Вдохновлена превращением невидимого в видимое?
Какой, какой ещё субстанции? Тогда – а так всегда бывало с ним-воспринимавшим в начале вопрошающих сеансов – он начинал зрительные контакты с холстом с вроде бы бессмысленных, а то и вовсе глупых вопросов; да, раздразнивал себя, старался растормошить свое восприятие.
Итак.
Классический художник пишет реальный предмет и в процессе письма одушевляет его своим искусством, а как поступает Джорджоне? Он словно использует реальные узнаваемые предметы лишь для того, чтобы с их помощью – с помощью их очевидного присутствия в картине – изобразить неочевидное, но самоценное: изобразить самою одушевлённость или, если угодно, трепет.

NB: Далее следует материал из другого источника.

-- ==== Sys2Proof/Machine/MemOps.lean ====
section
/-! DEFINITION. Memory operations (07 R198 to R221, 08 R235 to R253, 09 R263): DRAM lines with their metadata, the memory-side
caches, the cluster caches with the snoop filters, and accesses by facet address. A line has a global number, its channel
times 2^25 plus the line within the channel; DRAM holds plaintext beside the line's key slot (log 12). -/

namespace Sys2Proof.Machine

def glOf (ch off : Nat) : Nat := ch * 2 ^ 25 + off / 64
def chOfLine (gl : Nat) : Nat := gl / 2 ^ 25
def metaOf (s : State) (gl : Nat) : LineMeta := SMap.getD s.lineMeta gl {}

/-- List a line's metadata; an all-zero record is not listed. -/
def setMeta (gl : Nat) (m : LineMeta) (s : State) : State :=
  { s with lineMeta := if m = {} then SMap.del s.lineMeta gl else SMap.put s.lineMeta gl m }

def dramLine (s : State) (gl : Nat) : List Byte := Mem.readN s.dram (gl * 64) 64
def dramWrite (gl : Nat) (data : List Byte) (s : State) : State := { s with dram := Mem.writeN s.dram (gl * 64) data }

/-- The 64 zero bytes of a line. -/
def zeroLine : List Byte := List.replicate 64 0

/-- The first `n` bytes of a list, zeros beyond its end. -/
def takePad (n : Nat) (l : List Byte) : List Byte := l.take n ++ List.replicate (n - l.length) 0

/-- Put bytes into a line at an offset. -/
def mergeLine (line : List Byte) (off : Nat) (data : List Byte) : List Byte :=
  line.take off ++ data ++ line.drop (off + data.length)

/-- Memory key slot of the facet that a channel is bound to, slot 0 otherwise (R523). -/
def keySlotOf (s : State) (ch : Nat) : Nat :=
  if (chanOf s ch).state = 2 || (chanOf s ch).state = 3 then
    ((facetOf s (chanOf s ch).facet).map (·.memSlot)).getD 0
  else 0

/-! ## DRAM (R208 to R212) -/

/-- What a read gives: data, or the status that ends the access. -/
inductive Rd where
  | data (d : List Byte)
  | fail (status : Nat)
  deriving DecidableEq, Repr

/-- Mark a channel degraded and tell PF0 and the owner (R212, R304): cause 0 parity, 1 corrections. With auto_retire the
firmware retires it, which CHANNEL_RETIRE carries out. -/
def degradeChan (ch cause : Nat) (s : State) : State :=
  let c := chanOf s ch
  if c.degraded then s
  else raiseTo [0, if c.state = 2 || c.state = 3 then ownerOf s c.facet else 0] evMemDegraded
    (if c.state = 2 || c.state = 3 then ownerOf s c.facet else 0) ch cause none (confChan s ch)
    (setChan ch { c with degraded := true } s)

/-- What the decoder makes of a read word (R208). -/
inductive Decoded where
  | good
  /-- One or two wrong symbols, corrected. -/
  | fixed
  /-- Three or more, within two symbols of another codeword: that codeword's data, without report. -/
  | other (d : List Byte)
  /-- Three or more, reported uncorrectable. -/
  | lost
  deriving DecidableEq, Repr

/-- The decoder corrects any one or two of the 72 symbols; three or more end uncorrectable or at another codeword (R208). -/
def decodeLine : LineOutcome → Decoded
  | .clean => .good
  | .parity _ => .good
  | .symbols wrong found =>
    let n := (NSet.ofList (wrong.filter fun k => decide (k < 72))).length
    if n = 0 then .good
    else if n ≤ 2 then .fixed
    else match found with
      | some d => .other (takePad 64 d)
      | none => .lost

/-- A correction is counted, and the line rewritten with repaired set in the channel's patrol pass (R207, R209). -/
def noteFix (gl : Nat) (s : State) : State :=
  let ch := chOfLine gl
  updChan ch (fun c => { c with ceCount := c.ceCount + 1, corrected := c.corrected + 1 })
    (setMeta gl { metaOf s gl with repaired := some (chanOf s ch).passes } s)

/-- Repeats of a transfer are counted; one that fails all three marks the channel degraded (R212). -/
def countParity (ch : Nat) (out : LineOutcome) (s : State) : State :=
  match out with
  | .parity n => if n ≤ 3 then updChan ch (fun c => { c with repeats := c.repeats + n }) s else degradeChan ch 0 s
  | _ => s

/-- The effect of the code on a read from DRAM: a correction is written back and counted (R209), a miscorrection likewise with
the wrong data (R208), and an uncorrectable line is rewritten poisoned with zero data and raises MEM_UE (R211). -/
def dramFix (gl : Nat) (out : LineOutcome) (s : State) : State :=
  let ch := chOfLine gl
  match decodeLine out with
  | .good => countParity ch out s
  | .fixed => noteFix gl s
  | .other d => noteFix gl (dramWrite gl d s)
  | .lost =>
    raisePf0 evMemUe ch (gl % 2 ^ 25) (confChan s ch)
      (setMeta gl { metaOf s gl with poisoned := true } (dramWrite gl zeroLine s))

/-- Whether an outcome fails the access MEM_IF_FAIL (R212). -/
def ifFails : LineOutcome → Bool
  | .parity n => decide (3 < n)
  | _ => false

/-! ## The memory-side cache (R200 to R205) -/

def mscKey (gl : Nat) : Nat := gl / 2 ^ 30 * 32768 + gl % 32768
def mscSet (s : State) (gl : Nat) : List MscLine := SMap.getD s.msc (mscKey gl) []
def mscFind (s : State) (gl : Nat) : Option MscLine := (mscSet s gl).find? fun l => l.gl == gl

/-- List the ways of a set, an empty set not at all. -/
def setMscSet (k : Nat) (l : List MscLine) (s : State) : State :=
  { s with msc := if l.isEmpty then SMap.del s.msc k else SMap.put s.msc k l }

/-- Write a dirty line back to DRAM (R200). -/
def mscWriteBack (l : MscLine) (s : State) : State :=
  if l.dirty then
    setMeta l.gl { metaOf s l.gl with keySlot := l.keySlot, poisoned := l.poisoned } (dramWrite l.gl l.data s)
  else s

/-- Share class of a facet's masters (R182). -/
def facetClass (s : State) (n : Nat) : Option Nat := (facetOf s n).map (·.cls)

/-- Share class of the facet that a line's channel is bound to: that of the cluster cache that holds the line (R182, R239). -/
def lineClass (s : State) (gl : Nat) : Option Nat :=
  let c := chanOf s (chOfLine gl)
  if c.state = 2 || c.state = 3 then facetClass s c.facet else none

/-- Lines of a class in a base die, of 524,288. -/
def classLines (s : State) (die cls : Nat) : Nat :=
  (s.msc.filter fun e => e.1 / 32768 == die).foldl
    (fun n e => n + (e.2.filter fun l => l.cls == some cls).length) 0

def classCfg (s : State) (cls : Nat) : ClassCfg := SMap.getD s.reg.inForce cls {}

/-- A class that is held at every queue target (R184). -/
def classHeld (s : State) (cls : Option Nat) : Bool :=
  match cls with
  | none => false
  | some k => (classCfg s k).queueMax == 0

/-- A class holds its maximum of a base die's lines, or more (R185). -/
def atMax (s : State) (die cls : Nat) : Bool := decide ((classCfg s cls).cacheMax * 524288 ≤ 100 * classLines s die cls)

/-- Whether an allocation for one class may take a line of another as its victim (R185). -/
def mayEvict (s : State) (die : Nat) (mine : Option Nat) (l : MscLine) : Bool :=
  match l.cls with
  | none => true
  | some k => mine == some k || decide ((classCfg s k).cacheMin * 524288 < 100 * classLines s die k)

/-- Where a new line goes. -/
inductive Room where
  | free
  | victim (l : MscLine)
  /-- Nowhere: the set has no line that R185 lets it replace. -/
  | closed
  deriving DecidableEq, Repr

/-- Room for a class's new line in a set: at its maximum it takes the least recently used of its own lines, else a free way, else
the least recently used line that R185 lets it take. Where the set has no such line the request does not allocate (DESIGN CHOICE,
log 16: R185 names no victim there). -/
def mscRoom (s : State) (die : Nat) (mine : Option Nat) (ways : List MscLine) : Room :=
  let full := match mine with
    | some k => atMax s die k
    | none => false
  let take (l : List MscLine) : Room :=
    match l.getLast? with
    | some v => .victim v
    | none => .closed
  if full then take (ways.filter fun l => l.cls == mine)
  else if ways.length < 16 then .free
  else take (ways.filter (mayEvict s die mine))

/-- Put a line into its set, most or least recently used. A line that the set holds stays in its class; a new one takes room under
R185, and where there is none its data goes to DRAM if it is dirty (R200). -/
def mscPut (mru : Bool) (l : MscLine) (s : State) : State :=
  let k := mscKey l.gl
  let rest := (mscSet s l.gl).filter fun m => m.gl != l.gl
  let list (x : MscLine) (w : List MscLine) : List MscLine := if mru then x :: w else w ++ [x]
  match mscFind s l.gl with
  | some old => setMscSet k (list { l with cls := old.cls } rest) s
  | none =>
    match mscRoom s (l.gl / 2 ^ 30) l.cls rest with
    | .free => setMscSet k (list l rest) s
    | .victim v => setMscSet k (list l (rest.filter fun m => m.gl != v.gl)) (mscWriteBack v s)
    | .closed => mscWriteBack l s

def mscDrop (gl : Nat) (s : State) : State :=
  setMscSet (mscKey gl) ((mscSet s gl).filter fun m => m.gl != gl) s

/-- Read a line at the base die for a class under a hint (R201): 0 KEEP, 1 STREAM, 2 LAST. `out` is the outcome of the DRAM access
of a miss. Answers the data or the failing status. -/
def baseRead (cls : Option Nat) (gl hint : Nat) (out : LineOutcome) (s : State) : Rd × State :=
  match mscFind s gl with
  | some l =>
    let s1 := if hint = 0 then mscPut true l s else if hint = 1 then s else mscDrop gl s
    (if l.poisoned then .fail stDataPoisoned else .data l.data, s1)
  | none =>
    let s1 := dramFix gl out s
    if ifFails out then (.fail stMemIfFail, s1)
    else
      let m := metaOf s1 gl
      let l : MscLine := ⟨gl, dramLine s1 gl, false, m.poisoned, m.keySlot, cls⟩
      let s2 := if hint = 0 then mscPut true l s1 else if hint = 1 then mscPut false l s1 else s1
      (if m.poisoned then .fail stDataPoisoned else .data l.data, s2)

/-- Write bytes into a line at the base die for a class under a hint (R201, R204, R211): a write of all 64 bytes clears the poison mark,
a partial one keeps it and reads the line first. -/
def baseWrite (cls : Option Nat) (gl hint off : Nat) (data : List Byte) (keySlot : Nat) (out : LineOutcome) (s : State) : State :=
  let whole := off == 0 && data.length == 64
  match mscFind s gl with
  | some l =>
    mscPut (hint == 0) ⟨gl, mergeLine l.data off data, true, l.poisoned && !whole, keySlot, cls⟩ s
  | none =>
    if whole then mscPut (hint == 0) ⟨gl, data, true, false, keySlot, cls⟩ s
    else
      let s1 := dramFix gl out s
      mscPut (hint == 0) ⟨gl, mergeLine (dramLine s1 gl) off data, true, (metaOf s1 gl).poisoned, keySlot, cls⟩ s1

/-- Write every dirty line of a stack back and empty its cache (R205). -/
def mscFlushStack (stack : Nat) (s : State) : State :=
  let mine := s.msc.filter fun e => e.1 / 32768 == stack
  let s1 := mine.foldl (fun t e => e.2.foldl (fun u l => mscWriteBack l u) t) s
  { s1 with msc := s1.msc.filter fun e => e.1 / 32768 != stack }

/-! ## Cluster caches and snoop filters (R238 to R246) -/

def cacheKey (k gl : Nat) : Nat := k * 8192 + gl % 8192
def cacheSet (s : State) (k gl : Nat) : List CLine := SMap.getD s.coh.lines (cacheKey k gl) []
def cacheFind (s : State) (k gl : Nat) : Option CLine := (cacheSet s k gl).find? fun l => l.gl == gl
/-- Line number within a home (R240). -/
def homeLine (gl : Nat) : Nat := chOfLine gl % 8 * 2 ^ 25 + gl % 2 ^ 25
def filterKey (gl : Nat) : Nat := homeOf (chOfLine gl) * 32768 + homeLine gl % 32768
def filterSet (s : State) (gl : Nat) : List FEntry := SMap.getD s.coh.filter (filterKey gl) []
def filterFind (s : State) (gl : Nat) : Option FEntry := (filterSet s gl).find? fun e => e.gl == gl

def setCacheSet (key : Nat) (l : List CLine) (s : State) : State :=
  { s with coh := { s.coh with lines := if l.isEmpty then SMap.del s.coh.lines key else SMap.put s.coh.lines key l } }
def setFilterSet (key : Nat) (l : List FEntry) (s : State) : State :=
  { s with coh := { s.coh with filter := if l.isEmpty then SMap.del s.coh.filter key else SMap.put s.coh.filter key l } }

Пастух, женщина, обрубок колонны, арка, далёкие башни – лишь средства изображения-выражения, такие же абстрактные, как сами по себе цвета и мазки?
Приблизился к холсту.
Куст как куст, выписаны замечательно все овальные, с мельчайшими зубчиками листочки, тончайшие черенки, прикрепляющие листочки к веточкам; а как выписаны тёмные листочки на фоне согнутой в колене обнажённой ноги женщины с младенцем…
И башни далёкого селения, их нервные перепады, их обобщённые грани и силуэты тоже выписаны отменно.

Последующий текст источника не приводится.